• _Problem to solve_: Below are entries; copy exactly the lines from the one with "age := c.age" through the one with "or performed. -/", both included, and leave out the rest.
== Segment start ==
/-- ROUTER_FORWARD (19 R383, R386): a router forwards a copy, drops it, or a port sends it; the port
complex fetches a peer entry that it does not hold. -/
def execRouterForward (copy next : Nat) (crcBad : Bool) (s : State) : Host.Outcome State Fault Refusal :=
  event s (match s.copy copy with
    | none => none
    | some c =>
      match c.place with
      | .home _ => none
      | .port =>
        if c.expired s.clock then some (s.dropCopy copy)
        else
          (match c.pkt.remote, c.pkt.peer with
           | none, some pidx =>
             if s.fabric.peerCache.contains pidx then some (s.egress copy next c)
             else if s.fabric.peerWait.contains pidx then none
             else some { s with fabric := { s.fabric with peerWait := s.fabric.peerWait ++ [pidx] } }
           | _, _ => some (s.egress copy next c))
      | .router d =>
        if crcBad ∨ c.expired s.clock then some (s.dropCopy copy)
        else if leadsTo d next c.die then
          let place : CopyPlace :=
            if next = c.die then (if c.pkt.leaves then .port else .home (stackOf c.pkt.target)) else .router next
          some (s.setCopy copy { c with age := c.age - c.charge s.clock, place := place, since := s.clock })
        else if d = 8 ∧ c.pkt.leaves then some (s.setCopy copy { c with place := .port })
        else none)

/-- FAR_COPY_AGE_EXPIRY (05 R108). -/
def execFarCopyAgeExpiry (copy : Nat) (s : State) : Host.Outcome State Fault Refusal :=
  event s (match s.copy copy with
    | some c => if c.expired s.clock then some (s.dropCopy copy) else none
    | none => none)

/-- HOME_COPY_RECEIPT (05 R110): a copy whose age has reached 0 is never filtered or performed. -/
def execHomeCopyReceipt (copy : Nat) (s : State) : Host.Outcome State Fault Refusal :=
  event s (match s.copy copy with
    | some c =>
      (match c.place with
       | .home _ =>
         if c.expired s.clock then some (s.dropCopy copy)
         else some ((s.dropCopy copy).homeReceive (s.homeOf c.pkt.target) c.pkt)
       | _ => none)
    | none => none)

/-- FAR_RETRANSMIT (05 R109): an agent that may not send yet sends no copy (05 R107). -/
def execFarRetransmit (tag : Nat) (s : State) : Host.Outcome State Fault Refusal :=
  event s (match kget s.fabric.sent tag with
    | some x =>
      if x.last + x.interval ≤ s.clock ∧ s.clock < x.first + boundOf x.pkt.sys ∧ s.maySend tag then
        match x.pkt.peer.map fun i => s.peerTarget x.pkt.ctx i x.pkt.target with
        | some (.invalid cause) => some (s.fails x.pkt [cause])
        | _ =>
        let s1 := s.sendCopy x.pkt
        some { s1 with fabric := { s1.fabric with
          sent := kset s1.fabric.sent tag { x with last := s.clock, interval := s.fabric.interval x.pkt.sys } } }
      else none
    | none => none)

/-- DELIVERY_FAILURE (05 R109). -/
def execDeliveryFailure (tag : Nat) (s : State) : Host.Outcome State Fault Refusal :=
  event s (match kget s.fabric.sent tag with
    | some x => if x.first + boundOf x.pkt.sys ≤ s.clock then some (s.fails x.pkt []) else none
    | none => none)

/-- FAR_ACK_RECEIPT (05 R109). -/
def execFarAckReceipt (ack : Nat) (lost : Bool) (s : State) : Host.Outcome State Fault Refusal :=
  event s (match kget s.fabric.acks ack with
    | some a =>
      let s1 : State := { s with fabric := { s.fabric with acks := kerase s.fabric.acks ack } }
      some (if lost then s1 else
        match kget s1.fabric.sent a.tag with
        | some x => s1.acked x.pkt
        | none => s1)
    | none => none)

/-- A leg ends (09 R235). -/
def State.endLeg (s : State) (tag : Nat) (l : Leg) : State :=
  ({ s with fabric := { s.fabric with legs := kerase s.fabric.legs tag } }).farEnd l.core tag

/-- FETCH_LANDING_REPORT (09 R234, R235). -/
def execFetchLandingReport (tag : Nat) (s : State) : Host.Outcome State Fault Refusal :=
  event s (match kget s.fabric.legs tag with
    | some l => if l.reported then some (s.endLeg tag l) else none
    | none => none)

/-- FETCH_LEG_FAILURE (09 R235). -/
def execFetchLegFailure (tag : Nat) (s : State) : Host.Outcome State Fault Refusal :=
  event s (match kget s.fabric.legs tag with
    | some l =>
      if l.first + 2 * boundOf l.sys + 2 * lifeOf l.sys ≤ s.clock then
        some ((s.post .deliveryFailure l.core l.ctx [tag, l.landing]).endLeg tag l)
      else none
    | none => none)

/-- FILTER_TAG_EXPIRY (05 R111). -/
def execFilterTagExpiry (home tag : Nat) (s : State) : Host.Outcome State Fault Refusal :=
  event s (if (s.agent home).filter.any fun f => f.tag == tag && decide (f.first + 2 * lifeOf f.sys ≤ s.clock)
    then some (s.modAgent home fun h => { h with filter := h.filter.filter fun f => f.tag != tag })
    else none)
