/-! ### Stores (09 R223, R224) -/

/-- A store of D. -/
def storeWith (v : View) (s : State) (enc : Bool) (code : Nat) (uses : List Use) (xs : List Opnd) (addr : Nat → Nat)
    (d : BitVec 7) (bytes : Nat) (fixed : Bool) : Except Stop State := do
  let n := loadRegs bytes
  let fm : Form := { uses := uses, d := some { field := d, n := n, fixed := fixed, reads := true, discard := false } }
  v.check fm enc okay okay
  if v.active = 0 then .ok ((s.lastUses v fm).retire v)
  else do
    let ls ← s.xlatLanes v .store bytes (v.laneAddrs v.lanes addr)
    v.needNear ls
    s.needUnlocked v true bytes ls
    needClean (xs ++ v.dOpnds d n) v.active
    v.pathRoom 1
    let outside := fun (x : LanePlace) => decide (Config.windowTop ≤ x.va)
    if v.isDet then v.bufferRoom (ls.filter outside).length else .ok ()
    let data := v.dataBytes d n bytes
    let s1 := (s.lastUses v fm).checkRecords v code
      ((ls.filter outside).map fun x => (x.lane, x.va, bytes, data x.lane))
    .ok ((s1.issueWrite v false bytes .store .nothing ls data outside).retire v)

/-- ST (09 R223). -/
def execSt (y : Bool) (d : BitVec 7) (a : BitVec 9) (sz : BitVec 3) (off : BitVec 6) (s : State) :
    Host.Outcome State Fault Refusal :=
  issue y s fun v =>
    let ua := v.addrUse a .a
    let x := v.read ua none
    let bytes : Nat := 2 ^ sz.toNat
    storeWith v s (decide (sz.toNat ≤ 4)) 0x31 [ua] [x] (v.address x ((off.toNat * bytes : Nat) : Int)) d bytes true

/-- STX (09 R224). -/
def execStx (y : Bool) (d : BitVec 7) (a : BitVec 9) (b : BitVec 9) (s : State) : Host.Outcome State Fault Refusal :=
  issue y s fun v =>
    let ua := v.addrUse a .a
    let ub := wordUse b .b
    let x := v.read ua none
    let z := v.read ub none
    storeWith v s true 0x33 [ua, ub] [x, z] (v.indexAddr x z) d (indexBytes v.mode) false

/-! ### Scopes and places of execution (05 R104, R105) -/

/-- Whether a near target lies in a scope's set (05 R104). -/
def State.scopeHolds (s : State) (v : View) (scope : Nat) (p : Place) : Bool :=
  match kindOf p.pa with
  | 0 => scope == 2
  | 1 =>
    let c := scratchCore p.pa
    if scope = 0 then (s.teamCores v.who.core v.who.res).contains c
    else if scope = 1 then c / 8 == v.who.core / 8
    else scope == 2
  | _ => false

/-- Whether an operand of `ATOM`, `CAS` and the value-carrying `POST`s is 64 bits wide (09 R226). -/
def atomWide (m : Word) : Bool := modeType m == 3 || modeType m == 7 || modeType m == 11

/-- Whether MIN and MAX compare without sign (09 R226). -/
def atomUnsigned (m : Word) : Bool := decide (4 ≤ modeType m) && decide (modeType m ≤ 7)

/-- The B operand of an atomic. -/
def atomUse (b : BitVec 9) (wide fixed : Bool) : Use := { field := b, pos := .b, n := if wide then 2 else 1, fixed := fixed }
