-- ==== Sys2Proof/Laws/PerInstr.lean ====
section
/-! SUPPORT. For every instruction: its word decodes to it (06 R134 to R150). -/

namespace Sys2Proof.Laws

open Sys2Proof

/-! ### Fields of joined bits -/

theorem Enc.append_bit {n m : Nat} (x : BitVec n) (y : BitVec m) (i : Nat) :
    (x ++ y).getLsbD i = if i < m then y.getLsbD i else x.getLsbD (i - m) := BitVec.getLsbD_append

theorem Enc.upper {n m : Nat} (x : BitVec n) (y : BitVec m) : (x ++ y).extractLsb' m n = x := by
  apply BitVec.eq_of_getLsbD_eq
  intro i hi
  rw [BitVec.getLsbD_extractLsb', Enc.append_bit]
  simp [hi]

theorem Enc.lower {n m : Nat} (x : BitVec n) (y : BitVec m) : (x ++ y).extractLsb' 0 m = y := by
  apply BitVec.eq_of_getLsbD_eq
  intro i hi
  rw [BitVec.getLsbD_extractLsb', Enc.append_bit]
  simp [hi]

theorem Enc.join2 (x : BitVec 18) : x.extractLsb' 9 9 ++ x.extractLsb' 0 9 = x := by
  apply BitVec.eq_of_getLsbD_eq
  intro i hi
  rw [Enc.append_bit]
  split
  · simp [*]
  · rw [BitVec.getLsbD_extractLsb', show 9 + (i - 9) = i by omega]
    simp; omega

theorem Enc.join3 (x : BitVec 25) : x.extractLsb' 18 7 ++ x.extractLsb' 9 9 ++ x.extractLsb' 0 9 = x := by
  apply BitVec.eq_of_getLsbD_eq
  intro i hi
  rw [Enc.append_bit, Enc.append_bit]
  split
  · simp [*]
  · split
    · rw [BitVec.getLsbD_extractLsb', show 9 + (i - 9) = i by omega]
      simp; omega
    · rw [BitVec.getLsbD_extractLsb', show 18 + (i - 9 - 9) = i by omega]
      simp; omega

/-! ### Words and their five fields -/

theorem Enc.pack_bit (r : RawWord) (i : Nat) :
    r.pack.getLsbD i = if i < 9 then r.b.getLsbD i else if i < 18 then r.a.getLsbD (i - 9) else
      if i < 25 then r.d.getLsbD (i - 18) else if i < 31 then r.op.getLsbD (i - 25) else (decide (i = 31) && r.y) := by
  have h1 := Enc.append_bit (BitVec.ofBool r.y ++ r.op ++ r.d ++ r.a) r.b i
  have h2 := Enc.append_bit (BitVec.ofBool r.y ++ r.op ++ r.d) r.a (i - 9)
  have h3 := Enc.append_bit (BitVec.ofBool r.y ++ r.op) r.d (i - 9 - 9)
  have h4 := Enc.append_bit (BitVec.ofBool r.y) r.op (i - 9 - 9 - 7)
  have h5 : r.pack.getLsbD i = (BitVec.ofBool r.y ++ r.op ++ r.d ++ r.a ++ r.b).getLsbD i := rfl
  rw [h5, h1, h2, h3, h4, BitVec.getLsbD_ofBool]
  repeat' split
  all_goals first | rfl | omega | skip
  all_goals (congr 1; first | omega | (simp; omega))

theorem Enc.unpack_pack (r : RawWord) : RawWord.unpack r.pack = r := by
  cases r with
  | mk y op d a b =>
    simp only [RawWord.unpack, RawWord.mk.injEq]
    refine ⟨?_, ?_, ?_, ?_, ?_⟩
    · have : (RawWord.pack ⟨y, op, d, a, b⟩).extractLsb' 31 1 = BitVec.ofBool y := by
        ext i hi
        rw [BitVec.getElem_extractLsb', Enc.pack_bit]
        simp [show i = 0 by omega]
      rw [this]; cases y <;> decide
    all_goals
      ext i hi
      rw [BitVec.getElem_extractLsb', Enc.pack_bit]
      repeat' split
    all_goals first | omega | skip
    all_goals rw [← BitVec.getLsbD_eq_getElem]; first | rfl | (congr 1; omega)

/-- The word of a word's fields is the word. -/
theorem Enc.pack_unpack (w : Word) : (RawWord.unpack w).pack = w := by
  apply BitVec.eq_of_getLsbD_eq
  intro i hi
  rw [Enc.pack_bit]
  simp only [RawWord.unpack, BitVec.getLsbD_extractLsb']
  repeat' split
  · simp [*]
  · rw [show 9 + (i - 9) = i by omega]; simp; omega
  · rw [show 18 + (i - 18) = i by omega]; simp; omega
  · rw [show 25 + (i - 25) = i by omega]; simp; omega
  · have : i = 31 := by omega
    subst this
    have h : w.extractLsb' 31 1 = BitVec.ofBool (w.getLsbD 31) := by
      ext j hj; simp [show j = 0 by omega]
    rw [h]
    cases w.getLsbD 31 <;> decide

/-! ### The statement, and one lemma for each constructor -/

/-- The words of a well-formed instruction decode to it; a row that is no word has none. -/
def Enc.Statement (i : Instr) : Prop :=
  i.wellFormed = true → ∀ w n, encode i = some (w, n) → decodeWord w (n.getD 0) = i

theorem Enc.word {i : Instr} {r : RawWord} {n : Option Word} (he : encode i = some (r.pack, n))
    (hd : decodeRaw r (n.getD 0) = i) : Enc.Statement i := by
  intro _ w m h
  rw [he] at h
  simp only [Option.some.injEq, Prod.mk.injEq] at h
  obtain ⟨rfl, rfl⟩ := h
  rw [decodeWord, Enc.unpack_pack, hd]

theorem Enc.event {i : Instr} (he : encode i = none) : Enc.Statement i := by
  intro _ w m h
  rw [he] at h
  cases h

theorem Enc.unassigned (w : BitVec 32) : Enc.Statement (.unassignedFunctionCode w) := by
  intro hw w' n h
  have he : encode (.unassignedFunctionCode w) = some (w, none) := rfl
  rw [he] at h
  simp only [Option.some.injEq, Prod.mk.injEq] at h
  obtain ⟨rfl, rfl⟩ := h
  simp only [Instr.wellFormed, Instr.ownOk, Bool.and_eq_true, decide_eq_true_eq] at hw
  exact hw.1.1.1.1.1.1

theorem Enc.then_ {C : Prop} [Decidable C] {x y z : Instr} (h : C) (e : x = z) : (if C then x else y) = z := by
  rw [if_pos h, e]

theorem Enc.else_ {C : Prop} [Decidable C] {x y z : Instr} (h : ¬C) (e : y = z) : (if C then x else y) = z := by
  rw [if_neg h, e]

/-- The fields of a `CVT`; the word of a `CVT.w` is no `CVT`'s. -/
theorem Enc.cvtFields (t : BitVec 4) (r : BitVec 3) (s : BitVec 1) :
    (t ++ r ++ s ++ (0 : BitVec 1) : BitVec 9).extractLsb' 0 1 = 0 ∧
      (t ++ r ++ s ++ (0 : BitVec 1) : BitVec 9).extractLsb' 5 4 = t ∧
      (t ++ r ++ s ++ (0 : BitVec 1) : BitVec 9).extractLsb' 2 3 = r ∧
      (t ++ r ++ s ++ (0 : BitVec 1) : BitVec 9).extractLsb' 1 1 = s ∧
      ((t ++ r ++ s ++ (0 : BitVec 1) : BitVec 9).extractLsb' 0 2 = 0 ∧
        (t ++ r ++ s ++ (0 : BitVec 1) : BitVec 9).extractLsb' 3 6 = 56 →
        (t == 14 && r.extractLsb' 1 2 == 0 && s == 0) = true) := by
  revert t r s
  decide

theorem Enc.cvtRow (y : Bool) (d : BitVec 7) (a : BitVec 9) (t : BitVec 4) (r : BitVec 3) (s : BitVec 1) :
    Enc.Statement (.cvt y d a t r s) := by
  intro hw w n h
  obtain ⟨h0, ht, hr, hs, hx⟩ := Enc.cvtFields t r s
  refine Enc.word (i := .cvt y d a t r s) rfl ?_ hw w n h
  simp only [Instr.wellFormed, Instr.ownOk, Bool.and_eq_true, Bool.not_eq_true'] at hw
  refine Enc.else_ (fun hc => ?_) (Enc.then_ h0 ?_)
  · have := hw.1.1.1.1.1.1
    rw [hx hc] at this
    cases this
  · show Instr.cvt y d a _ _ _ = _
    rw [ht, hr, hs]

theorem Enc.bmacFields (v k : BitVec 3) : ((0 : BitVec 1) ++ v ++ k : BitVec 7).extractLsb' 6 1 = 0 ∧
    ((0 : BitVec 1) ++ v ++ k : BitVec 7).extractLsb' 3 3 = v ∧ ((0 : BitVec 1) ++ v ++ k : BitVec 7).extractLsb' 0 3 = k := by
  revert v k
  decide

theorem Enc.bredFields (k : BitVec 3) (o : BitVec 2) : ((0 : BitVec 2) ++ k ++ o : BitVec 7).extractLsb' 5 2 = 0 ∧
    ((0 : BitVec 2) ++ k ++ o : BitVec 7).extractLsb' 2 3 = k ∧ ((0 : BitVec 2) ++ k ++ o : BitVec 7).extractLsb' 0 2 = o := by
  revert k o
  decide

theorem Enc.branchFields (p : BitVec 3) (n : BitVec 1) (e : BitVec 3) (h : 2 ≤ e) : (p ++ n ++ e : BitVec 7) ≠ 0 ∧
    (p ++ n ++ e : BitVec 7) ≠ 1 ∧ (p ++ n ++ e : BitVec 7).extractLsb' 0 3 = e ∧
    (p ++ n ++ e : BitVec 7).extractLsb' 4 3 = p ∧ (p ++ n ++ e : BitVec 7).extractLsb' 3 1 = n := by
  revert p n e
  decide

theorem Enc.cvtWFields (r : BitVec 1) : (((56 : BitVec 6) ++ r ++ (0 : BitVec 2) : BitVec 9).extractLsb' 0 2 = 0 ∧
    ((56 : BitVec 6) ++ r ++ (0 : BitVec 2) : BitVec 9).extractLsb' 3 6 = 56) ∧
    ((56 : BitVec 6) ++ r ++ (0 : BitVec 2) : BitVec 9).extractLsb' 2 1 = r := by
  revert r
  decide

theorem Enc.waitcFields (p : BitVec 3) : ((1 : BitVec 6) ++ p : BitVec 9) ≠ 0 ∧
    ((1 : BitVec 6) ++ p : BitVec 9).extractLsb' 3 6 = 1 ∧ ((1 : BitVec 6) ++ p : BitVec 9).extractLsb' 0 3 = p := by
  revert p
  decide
== Segment end ==
• _Answer_:
          some (s.setCopy copy { c with age := c.age - c.charge s.clock, place := place, since := s.clock })
        else if d = 8 ∧ c.pkt.leaves then some (s.setCopy copy { c with place := .port })
        else none)

/-- FAR_COPY_AGE_EXPIRY (05 R108). -/
def execFarCopyAgeExpiry (copy : Nat) (s : State) : Host.Outcome State Fault Refusal :=
  event s (match s.copy copy with
    | some c => if c.expired s.clock then some (s.dropCopy copy) else none
    | none => none)

/-- HOME_COPY_RECEIPT (05 R110): a copy whose age has reached 0 is never filtered or performed. -/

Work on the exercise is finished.